Meet Spider Mom. Spider Mom was hanging from a ceiling tile in my basement. When I noticed her I grabbed the camera and the monopod and started shooting. Over the course of probably forty-five minutes I took over one hundred images of her, keeping the best twenty or so.


The Same Spider.

In the end I was able to close to within an inch of Spider Mom to get these shots. I am not using any zoom here. You should have seen me on my knees moving slowly, breathing shallowly, trying not to stir the air, because each time the air stirred the thread Spider Mom hung from would sway imperceptibly in space, blurring these low shutter speed, small aperture shots.

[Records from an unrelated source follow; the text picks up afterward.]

/-- CONTROL_ADIT_FAILURE (R407). Time comes from the other control adit when the owner's fails. -/
def execControlAditFailure (ca : Fin 2) (s : State) : Host.Outcome State Fault Refusal :=
  let ok := s.ctrl.aditOk.set ca false
  .next { s with ctrl := { s.ctrl with aditOk := ok, adit := if s.ctrl.adit = ca then ca + 1 else s.ctrl.adit } }

/-- Timers of the control nodes that run out at the end of a clk (R406, R407). -/
def State.controlDue (s : State) : List Event :=
  if s.boot.state ≠ 4 then []
  else (if s.ctrl.owner.isSome && !s.ctrl.claims && decide (usClks 100000 ≤ s.clk - s.ctrl.ownerAt) then [.controlLink] else [])
    ++ (if !s.ctrl.lost && decide (usClks 2000000 ≤ s.clk - s.ctrl.syncAt) then [.ptpLoss] else [])

end Sys2Proof.Machine
end

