/-- CLSWR (R417). Writes a class table entry. -/
def execClswr (f : OpA) (s : State) : Host.Outcome State Fault Refusal :=
  maintRequest f s 3000 [f.a, f.b] (fun s => .clswr (s.src64 f.a) (s.src64 f.b))

/-- TELRD (R417). D := a word of the latest telemetry sample. -/
def execTelrd (f : OpA) (s : State) : Host.Outcome State Fault Refusal :=
  s.operate [] f.d (fun s => (s.remote s.maintLat s.foremanSett false f.d (.telrd (bitsNat f.imm 2 0))).done [])

/-- INCL (R417). Writes the incline word; D := the old one. -/
def execIncl (f : OpA) (s : State) : Host.Outcome State Fault Refusal := maintRequest f s s.maintLat [f.a] (fun s => .incl (s.src64 f.a))

/-- INCL.rd (R417). D := the incline word. -/
def execInclRd (f : OpA) (s : State) : Host.Outcome State Fault Refusal := maintRequest f s s.maintLat [] (fun _ => .inclRd)

/-- CANRD (R417). D := reading, baseline and limit of a canary bond. -/
def execCanrd (f : OpA) (s : State) : Host.Outcome State Fault Refusal :=
  maintRequest f s s.maintLat [f.a] (fun s => .canrd (s.src64 f.a) (bitsNat f.imm 1 0))

/-- SIGCHK.smp (R417). Sets a marker's sampling exponent. -/
def execSigchkSmp (f : OpA) (s : State) : Host.Outcome State Fault Refusal :=
  maintRequest f s s.maintLat [f.a, f.b] (fun s => .sigchkSmp (s.src64 f.a) (s.src64 f.b))

/-- SIGCHK.still (R417). Sets a bench's standstill limit. -/
def execSigchkStill (f : OpA) (s : State) : Host.Outcome State Fault Refusal :=
  maintRequest f s s.maintLat [f.a, f.b] (fun s => .sigchkStill (s.src64 f.a) (s.src64 f.b))

/-- IDRD (R417). D := an identity word. -/
def execIdrd (f : OpA) (s : State) : Host.Outcome State Fault Refusal :=
  s.operate [] f.d (fun s => (s.result 1 f.d 0xFFFF (wide (s.idWord (bitsNat f.imm 2 0))) none).done [])

/-- A KEYOP operand that R417 refuses: not a range of sett memory at or above xb. -/
def keyRangeBad (xb : Nat) (ea : Word64) (n : Nat) : Bool := (smemCheck xb ea 8).isSome || decide (2 ^ 20 < ea.toNat + n)

/-- KEYOP checks its ranges, then sends its request (R417). -/
def keyOp (f : OpA) (s : State) (lat : Nat) (srcs : List Sel) (bad : State → Bool) (op : State → RemoteOp) : Host.Outcome State Fault Refusal :=
  s.operate srcs f.d (fun s =>
    if s.me.lift.isOpen then s.raise .liftIllegal 0 0 0
    else if bad s then s.raise .keyFault 0 0 0
    else (s.remote lat s.foremanSett false f.d (op s)).done srcs)

/-- KEYOP.sign (R417). Signs the digest at A and writes the signature at B. -/
def execKeyopSign (f : OpA) (s : State) : Host.Outcome State Fault Refusal :=
  keyOp f s 300000 [f.a, f.b] (fun s => keyRangeBad s.me.mem.xb (s.src64 f.a) 48 || keyRangeBad s.me.mem.xb (s.src64 f.b) 96)
    (fun s => .keySign (s.src64 f.a) (s.src64 f.b))

/-- KEYOP.pub (R417). Writes the public identity key at B. -/
def execKeyopPub (f : OpA) (s : State) : Host.Outcome State Fault Refusal :=
  keyOp f s 200 [f.b] (fun s => keyRangeBad s.me.mem.xb (s.src64 f.b) 96) (fun s => .keyPub (s.src64 f.b))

What's the black dot on her head?

The images above have been cropped - but not scaled - and rotated ninety degrees clockwise, all in the hopes that they will better fit your monitor. Please click on the images to view the full sized versions, and when viewing the larger image, make sure that your browser isn't scaling it down to fit the window. These images ought rightly to be viewed at their full pixel count.

---

"Amazing, Roy. Simply amazing! That you can take such startlingly detailed photographs with a consumer-grade camera... You truly are a wonder of God's own creation. If it pleases your magnificence, may we be allowed, sire, to fellate you?"

No, no... Well, later. As for now I'm sure you're asking yourself why I've named my subject Spider Mom. How have I divined her to be a mother? For that matter, what makes her a her? Verily I say unto you, "check this other shit out."





Awwwwww. Er, Ewwwwww.

Yes, that's a piece of lint stuck in her webbing... You'd have to ask her how it got there.

Unfortunately, Spider Mom was indeed harmed in the making of this film. For in my over zealousness to get more shots containing both her and her offspring I accidentally touched the camera to the line from which she and her baby hung. The line became glued to the camera, and as I gently tried to pull the camera away; as Spider Mom flailed about and crawled down the line toward the camera; in the midst of all this delicately controlled chaos I felt something crawling on my hand.

Mindlessly I brushed it away and returned to the task of prying Spider Mom's line from the camera's housing. When I had accomplished this I found Spider Mom right where I wanted her, still hanging in mid-air much as she had been before. But, oh no! Spider Baby was nowhere to be found.

Thus, when I say that Spider Mom was harmed in the making of this film, it is that worse hurt I speak of; more painful than any mere squishing beneath a shoe. For it is the pain of life continued in the untimely absence of a child. Whether Spider Baby still exists is unknown to me as I believe it is to Spider Mom as well.

Mourn we all for Spider Mom, whose child goes she knows not where. Amen.